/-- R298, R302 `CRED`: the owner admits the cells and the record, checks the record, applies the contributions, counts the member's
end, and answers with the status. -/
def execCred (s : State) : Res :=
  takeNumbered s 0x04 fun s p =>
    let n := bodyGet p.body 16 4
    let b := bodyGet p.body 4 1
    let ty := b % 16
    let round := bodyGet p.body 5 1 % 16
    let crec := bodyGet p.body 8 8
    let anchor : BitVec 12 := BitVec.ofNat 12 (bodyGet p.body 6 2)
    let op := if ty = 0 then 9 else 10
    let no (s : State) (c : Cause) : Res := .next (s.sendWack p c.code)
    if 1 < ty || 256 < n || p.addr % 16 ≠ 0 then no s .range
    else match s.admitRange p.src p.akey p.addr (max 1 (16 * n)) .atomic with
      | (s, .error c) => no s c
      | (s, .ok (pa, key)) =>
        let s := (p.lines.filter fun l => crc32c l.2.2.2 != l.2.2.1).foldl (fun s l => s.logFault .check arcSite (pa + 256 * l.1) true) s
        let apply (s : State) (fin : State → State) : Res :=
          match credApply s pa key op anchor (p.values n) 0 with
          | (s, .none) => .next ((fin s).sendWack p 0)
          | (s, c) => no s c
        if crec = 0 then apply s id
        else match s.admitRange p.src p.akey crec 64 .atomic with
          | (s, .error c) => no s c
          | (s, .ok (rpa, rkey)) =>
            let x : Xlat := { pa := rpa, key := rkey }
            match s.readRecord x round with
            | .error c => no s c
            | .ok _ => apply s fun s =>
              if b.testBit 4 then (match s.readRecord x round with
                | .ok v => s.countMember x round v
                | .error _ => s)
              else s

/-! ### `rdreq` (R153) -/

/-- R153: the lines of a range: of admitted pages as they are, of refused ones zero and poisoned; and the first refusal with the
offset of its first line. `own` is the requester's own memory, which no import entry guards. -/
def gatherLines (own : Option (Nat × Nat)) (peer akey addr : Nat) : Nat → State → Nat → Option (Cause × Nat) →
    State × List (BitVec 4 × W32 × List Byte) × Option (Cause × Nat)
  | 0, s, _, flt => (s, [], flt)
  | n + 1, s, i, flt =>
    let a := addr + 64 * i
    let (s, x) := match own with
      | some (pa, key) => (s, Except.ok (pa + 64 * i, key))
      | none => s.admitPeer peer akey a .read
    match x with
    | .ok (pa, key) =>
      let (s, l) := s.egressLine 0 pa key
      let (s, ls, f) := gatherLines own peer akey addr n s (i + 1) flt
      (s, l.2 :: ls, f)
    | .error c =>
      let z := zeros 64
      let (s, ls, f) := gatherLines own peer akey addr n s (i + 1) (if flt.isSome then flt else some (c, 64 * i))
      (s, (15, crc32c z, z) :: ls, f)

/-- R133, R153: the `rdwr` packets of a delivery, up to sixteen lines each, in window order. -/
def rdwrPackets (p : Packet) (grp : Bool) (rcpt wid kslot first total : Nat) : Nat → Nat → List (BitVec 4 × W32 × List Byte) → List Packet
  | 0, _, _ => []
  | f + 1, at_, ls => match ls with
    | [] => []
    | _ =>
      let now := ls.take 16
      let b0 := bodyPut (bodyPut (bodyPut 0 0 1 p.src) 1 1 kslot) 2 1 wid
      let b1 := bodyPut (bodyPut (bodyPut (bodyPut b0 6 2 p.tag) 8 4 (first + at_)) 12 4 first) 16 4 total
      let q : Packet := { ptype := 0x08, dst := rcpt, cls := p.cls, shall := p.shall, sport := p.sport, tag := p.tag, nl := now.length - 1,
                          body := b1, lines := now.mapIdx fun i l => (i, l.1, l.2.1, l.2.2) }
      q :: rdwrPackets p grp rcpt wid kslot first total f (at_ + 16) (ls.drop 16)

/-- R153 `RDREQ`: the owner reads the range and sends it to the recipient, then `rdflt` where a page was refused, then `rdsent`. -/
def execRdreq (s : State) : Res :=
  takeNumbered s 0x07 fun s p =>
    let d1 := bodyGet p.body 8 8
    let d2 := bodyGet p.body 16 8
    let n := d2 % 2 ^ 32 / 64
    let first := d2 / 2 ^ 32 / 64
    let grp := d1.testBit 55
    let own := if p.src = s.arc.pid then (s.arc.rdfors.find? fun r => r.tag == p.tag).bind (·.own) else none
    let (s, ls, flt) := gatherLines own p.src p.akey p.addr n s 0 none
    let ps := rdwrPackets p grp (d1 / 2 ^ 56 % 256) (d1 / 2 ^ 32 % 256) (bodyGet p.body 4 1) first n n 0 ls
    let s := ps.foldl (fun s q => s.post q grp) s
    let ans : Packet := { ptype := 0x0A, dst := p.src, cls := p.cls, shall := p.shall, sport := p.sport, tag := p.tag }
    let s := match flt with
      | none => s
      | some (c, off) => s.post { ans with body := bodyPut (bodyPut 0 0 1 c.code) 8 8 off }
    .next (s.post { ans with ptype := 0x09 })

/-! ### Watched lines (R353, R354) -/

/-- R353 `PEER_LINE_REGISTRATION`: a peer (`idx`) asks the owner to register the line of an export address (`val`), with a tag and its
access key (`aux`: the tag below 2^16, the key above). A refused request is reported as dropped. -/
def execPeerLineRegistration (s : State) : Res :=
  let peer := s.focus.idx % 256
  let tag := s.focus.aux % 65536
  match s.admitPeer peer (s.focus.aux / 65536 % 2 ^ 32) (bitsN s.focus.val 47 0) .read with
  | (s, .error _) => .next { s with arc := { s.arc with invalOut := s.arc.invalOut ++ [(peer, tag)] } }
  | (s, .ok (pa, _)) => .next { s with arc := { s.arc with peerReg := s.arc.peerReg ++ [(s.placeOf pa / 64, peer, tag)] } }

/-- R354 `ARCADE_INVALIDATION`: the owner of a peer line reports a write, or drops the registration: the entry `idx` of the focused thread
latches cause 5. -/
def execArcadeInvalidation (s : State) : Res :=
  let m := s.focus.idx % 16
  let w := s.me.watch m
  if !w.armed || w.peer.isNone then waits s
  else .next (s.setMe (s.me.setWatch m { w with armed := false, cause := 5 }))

### Description of the task
An exact reproduction of all the records is needed.

### Task answer
/-- R298, R302 `CRED`: the owner admits the cells and the record, checks the record, applies the contributions, counts the member's
end, and answers with the status. -/
def execCred (s : State) : Res :=
  takeNumbered s 0x04 fun s p =>
    let n := bodyGet p.body 16 4
    let b := bodyGet p.body 4 1
    let ty := b % 16
    let round := bodyGet p.body 5 1 % 16
    let crec := bodyGet p.body 8 8
    let anchor : BitVec 12 := BitVec.ofNat 12 (bodyGet p.body 6 2)
    let op := if ty = 0 then 9 else 10
    let no (s : State) (c : Cause) : Res := .next (s.sendWack p c.code)
    if 1 < ty || 256 < n || p.addr % 16 ≠ 0 then no s .range
    else match s.admitRange p.src p.akey p.addr (max 1 (16 * n)) .atomic with
      | (s, .error c) => no s c
      | (s, .ok (pa, key)) =>
        let s := (p.lines.filter fun l => crc32c l.2.2.2 != l.2.2.1).foldl (fun s l => s.logFault .check arcSite (pa + 256 * l.1) true) s
        let apply (s : State) (fin : State → State) : Res :=
          match credApply s pa key op anchor (p.values n) 0 with
          | (s, .none) => .next ((fin s).sendWack p 0)
          | (s, c) => no s c
        if crec = 0 then apply s id
        else match s.admitRange p.src p.akey crec 64 .atomic with
          | (s, .error c) => no s c
          | (s, .ok (rpa, rkey)) =>
            let x : Xlat := { pa := rpa, key := rkey }
            match s.readRecord x round with
            | .error c => no s c
            | .ok _ => apply s fun s =>
              if b.testBit 4 then (match s.readRecord x round with
                | .ok v => s.countMember x round v
                | .error _ => s)
              else s

/-! ### `rdreq` (R153) -/

/-- R153: the lines of a range: of admitted pages as they are, of refused ones zero and poisoned; and the first refusal with the
offset of its first line. `own` is the requester's own memory, which no import entry guards. -/
def gatherLines (own : Option (Nat × Nat)) (peer akey addr : Nat) : Nat → State → Nat → Option (Cause × Nat) →
    State × List (BitVec 4 × W32 × List Byte) × Option (Cause × Nat)
  | 0, s, _, flt => (s, [], flt)
  | n + 1, s, i, flt =>
    let a := addr + 64 * i
    let (s, x) := match own with
      | some (pa, key) => (s, Except.ok (pa + 64 * i, key))
      | none => s.admitPeer peer akey a .read
    match x with
    | .ok (pa, key) =>
      let (s, l) := s.egressLine 0 pa key
      let (s, ls, f) := gatherLines own peer akey addr n s (i + 1) flt
      (s, l.2 :: ls, f)
    | .error c =>
      let z := zeros 64
      let (s, ls, f) := gatherLines own peer akey addr n s (i + 1) (if flt.isSome then flt else some (c, 64 * i))
      (s, (15, crc32c z, z) :: ls, f)

/-- R133, R153: the `rdwr` packets of a delivery, up to sixteen lines each, in window order. -/
def rdwrPackets (p : Packet) (grp : Bool) (rcpt wid kslot first total : Nat) : Nat → Nat → List (BitVec 4 × W32 × List Byte) → List Packet
  | 0, _, _ => []
  | f + 1, at_, ls => match ls with
    | [] => []
    | _ =>
      let now := ls.take 16
      let b0 := bodyPut (bodyPut (bodyPut 0 0 1 p.src) 1 1 kslot) 2 1 wid
      let b1 := bodyPut (bodyPut (bodyPut (bodyPut b0 6 2 p.tag) 8 4 (first + at_)) 12 4 first) 16 4 total
      let q : Packet := { ptype := 0x08, dst := rcpt, cls := p.cls, shall := p.shall, sport := p.sport, tag := p.tag, nl := now.length - 1,
                          body := b1, lines := now.mapIdx fun i l => (i, l.1, l.2.1, l.2.2) }
      q :: rdwrPackets p grp rcpt wid kslot first total f (at_ + 16) (ls.drop 16)

/-- R153 `RDREQ`: the owner reads the range and sends it to the recipient, then `rdflt` where a page was refused, then `rdsent`. -/
def execRdreq (s : State) : Res :=
  takeNumbered s 0x07 fun s p =>
    let d1 := bodyGet p.body 8 8
    let d2 := bodyGet p.body 16 8
    let n := d2 % 2 ^ 32 / 64
    let first := d2 / 2 ^ 32 / 64
    let grp := d1.testBit 55
    let own := if p.src = s.arc.pid then (s.arc.rdfors.find? fun r => r.tag == p.tag).bind (·.own) else none
    let (s, ls, flt) := gatherLines own p.src p.akey p.addr n s 0 none
    let ps := rdwrPackets p grp (d1 / 2 ^ 56 % 256) (d1 / 2 ^ 32 % 256) (bodyGet p.body 4 1) first n n 0 ls
    let s := ps.foldl (fun s q => s.post q grp) s
    let ans : Packet := { ptype := 0x0A, dst := p.src, cls := p.cls, shall := p.shall, sport := p.sport, tag := p.tag }
    let s := match flt with
      | none => s
      | some (c, off) => s.post { ans with body := bodyPut (bodyPut 0 0 1 c.code) 8 8 off }
    .next (s.post { ans with ptype := 0x09 })

/-! ### Watched lines (R353, R354) -/

/-- R353 `PEER_LINE_REGISTRATION`: a peer (`idx`) asks the owner to register the line of an export address (`val`), with a tag and its
access key (`aux`: the tag below 2^16, the key above). A refused request is reported as dropped. -/
def execPeerLineRegistration (s : State) : Res :=
  let peer := s.focus.idx % 256
  let tag := s.focus.aux % 65536
  match s.admitPeer peer (s.focus.aux / 65536 % 2 ^ 32) (bitsN s.focus.val 47 0) .read with
  | (s, .error _) => .next { s with arc := { s.arc with invalOut := s.arc.invalOut ++ [(peer, tag)] } }
  | (s, .ok (pa, _)) => .next { s with arc := { s.arc with peerReg := s.arc.peerReg ++ [(s.placeOf pa / 64, peer, tag)] } }

/-- R354 `ARCADE_INVALIDATION`: the owner of a peer line reports a write, or drops the registration: the entry `idx` of the focused thread
latches cause 5. -/
def execArcadeInvalidation (s : State) : Res :=
  let m := s.focus.idx % 16
  let w := s.me.watch m
  if !w.armed || w.peer.isNone then waits s
  else .next (s.setMe (s.me.setWatch m { w with armed := false, cause := 5 }))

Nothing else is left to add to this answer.